2. Enable EMR Spark Operator
Edit your data-stack.tfvars file:
# Enable EMR Spark Operator
enable_emr_spark_operator = true
3. Deploy the Stack
cd data-stacks/emr-on-eks
./deploy.sh
This will:
- Deploy the EMR Spark Operator v7.12.0 via ArgoCD
- Use the public image from
public.ecr.aws/emr-on-eks/spark-operator:7.12.0 - Create the operator namespace
emr-spark-operator-ns - Configure webhooks for SparkApplication validation
Expected deployment time: ~2-3 minutes
4. Verify Operator Deployment
# Set kubeconfig
export KUBECONFIG=$(pwd)/kubeconfig.yaml
# Check ArgoCD application status
kubectl get application emr-spark-operator -n argocd
# Expected output:
# NAME SYNC STATUS HEALTH STATUS
# emr-spark-operator Synced Healthy
# Check operator pods
kubectl get pods -n emr-spark-operator-ns
# Expected output:
# NAME READY STATUS RESTARTS AGE
# emr-spark-operator-c9ff4d9c7-xxxxx 1/1 Running 0 2m
# emr-spark-operator-webhook-init-xxxxx 0/1 Completed 0 2m
EMR Spark Operator vs.
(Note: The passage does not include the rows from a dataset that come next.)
-- ==== Sys2Proof/Laws/MessageDecode.lean ====
section
/-! SUPPORT. What the decode of a message, a delivery and a turn of the dispatch loop can do. -/

namespace Sys2Proof.Machine

/-- A decode that is not empty succeeded field by field (R201). -/
theorem decodeSchema_some {f : Nat} {data : List Byte} {sc : Schema} {p : Nat} {r : Record} {n : Nat}
    (h : decodeFields f data sc p = some (r, n)) : decodeSchema f data (some sc) p = (r, n) := by
  simp [decodeSchema, h]

/-- A decode that fails anywhere gives no fields and 0 bits (R201). -/
theorem decodeSchema_none {f : Nat} {data : List Byte} {sc : Schema} {p : Nat}
    (h : decodeFields f data sc p = none) : decodeSchema f data (some sc) p = (.nil, 0) := by
  simp [decodeSchema, h]

/-- What a delivery can do: an ack is acknowledged, any other message is put on the event interface (R209,
R210). -/
theorem deliver_cases (t : BitVec 7) (f : Decoded) (s : State) :
    (t = 0x02#7 ∧ deliver t f s = acknowledge f.ackCounter s) ∨
      (t ≠ 0x02#7 ∧ deliver t f s = .ok (s.emit (.msg t f))) := by
  by_cases h : t = 0x02#7 <;> simp [deliver, h]

/-- What a turn of the dispatch loop that completes can do: stop with nothing delivered, or deliver the
message at `p` and go on behind it (R206, R207). -/
theorem dispatchLoop_succ {data : List Byte} {fuel p : Nat} {s t : State}
    {ms : List (BitVec 7 × Decoded)} (h : dispatchLoop data (fuel + 1) p s = .ok (t, ms)) :
    (t = s ∧ ms = []) ∨
      ∃ (v : BitVec 32) (f : Decoded) (n : Nat) (u : State) (rest : List (BitVec 7 × Decoded)),
        readBits s.params.readBoundFactor data p 7 = some v ∧ knownTag (v.setWidth 7) = true ∧
        s.params.schemas.wellFormedFor (v.setWidth 7) = true ∧
        decodeMessage s.params (v.setWidth 7) data p = (f, n) ∧ n ≠ 0 ∧
        deliver (v.setWidth 7) f s = .ok u ∧
        dispatchLoop data fuel (p + n) u = .ok (t, rest) ∧ ms = (v.setWidth 7, f) :: rest := by
  simp only [dispatchLoop] at h
  split at h
  · cases h; exact .inl ⟨rfl, rfl⟩
  · rename_i v hv
    split at h
    · rename_i hk
      split at h
      · rename_i hw
        split at h
        · cases h; exact .inl ⟨rfl, rfl⟩
        · rename_i hn
          obtain ⟨u, hu, h⟩ := bind_ok.1 h
          obtain ⟨⟨u', rest⟩, hl, h⟩ := bind_ok.1 h
          cases h
          exact .inr ⟨v, _, _, u, rest, hv, hk, hw, rfl, hn, hu, hl, rfl⟩
      · cases h
    · cases h; exact .inl ⟨rfl, rfl⟩

/-- What a dispatch that answers can do: its loop completed with the messages it lists, or a fault raised
in it undid all of it (R206, R364). -/
theorem dispatch_next {data : List Byte} {s t : State} :
    dispatch data s = .next t ↔
      (∃ u ms, dispatchLoop data (s.params.readBoundFactor * data.length + 1) Config.inboundStartBit s =
          .ok (u, ms) ∧ t = u.respondOk (.messages ms)) ∨
        ∃ c, dispatchLoop data (s.params.readBoundFactor * data.length + 1) Config.inboundStartBit s =
          .error (.raise c) ∧ t = s.raise c := by
  unfold dispatch
  rcases h : dispatchLoop data (s.params.readBoundFactor * data.length + 1) Config.inboundStartBit s
    with (c | f | x) | ⟨u, ms⟩ <;> simp [bind, Except.bind, eq_comm, answer, finish, Except.map]

end Sys2Proof.Machine
end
Virtual Clusters
| Feature | EMR Spark Operator | EMR Virtual Clusters |
|---|---|---|
| Job Submission | Kubernetes CRD | AWS CLI/SDK |
| Management | kubectl | AWS Console/CLI |
| GitOps | ✅ Native | ⚠️ Requires wrapper |
| Monitoring | kubectl/K8s tools | CloudWatch/EMR Console |
| Learning Curve | Kubernetes | AWS EMR |
| EMR Studio | ❌ Not supported | ✅ Supported |
SparkApplication Custom Resource
The EMR Spark Operator uses the SparkApplication CRD to define Spark jobs:
apiVersion: "sparkoperator.k8s.io/v1beta2"
kind: SparkApplication
metadata:
name: spark-pi-operator
namespace: emr-data-team-a
spec:
type: Scala
mode: cluster
# EMR optimized runtime image
image: "895885662937.dkr.ecr.us-west-2.amazonaws.com/spark/emr-7.12.0:latest"
imagePullPolicy: Always
# Main application
mainClass: org.apache.spark.examples.SparkPi
mainApplicationFile: local:///usr/lib/spark/examples/jars/spark-examples.jar
arguments:
- "1000"
# Spark configuration
sparkConf:
spark.kubernetes.driver.pod.name: driver-spark-pi-operator
sparkVersion: "3.3.1"
restartPolicy:
type: Never
# Driver configuration
driver:
cores: 2
memory: "8g"
# Service account created by EMR virtual cluster module
# Get actual name: kubectl get sa -n emr-data-team-a | grep driver
serviceAccount: emr-containers-sa-spark-driver-<deployment-id>
nodeSelector:
NodeGroupType: "SparkGravitonComputeOptimized"
labels:
app: spark-pi-operator
role: driver
# Executor configuration
executor:
cores: 4
instances: 3
memory: "16g"
# Service account created by EMR virtual cluster module
# Get actual name: kubectl get sa -n emr-data-team-a | grep executor
serviceAccount: emr-containers-sa-spark-executor-<deployment-id>
nodeSelector:
NodeGroupType: "SparkGravitonComputeOptimized"
labels:
app: spark-pi-operator
role: executor
Running the Example
1. Configure kubectl Access
# Navigate to the terraform directory
cd data-stacks/emr-on-eks/terraform/_local
# Get the kubectl configuration command
terraform output configure_kubectl
# Run the output command (example):
aws eks --region us-west-2 update-kubeconfig --name emr-on-eks
# Verify access
kubectl get nodes
2. Navigate to Example Directory
cd ../../examples/emr-spark-operator
3. Get Service Account Names
The EMR virtual cluster module creates service accounts with dynamic names based on your AWS account ID and deployment ID. You need to get the actual names:
# Set kubeconfig
export KUBECONFIG=../../kubeconfig.yaml
# Get driver service account name
DRIVER_SA=$(kubectl get sa -n emr-data-team-a | grep driver | awk '{print $1}')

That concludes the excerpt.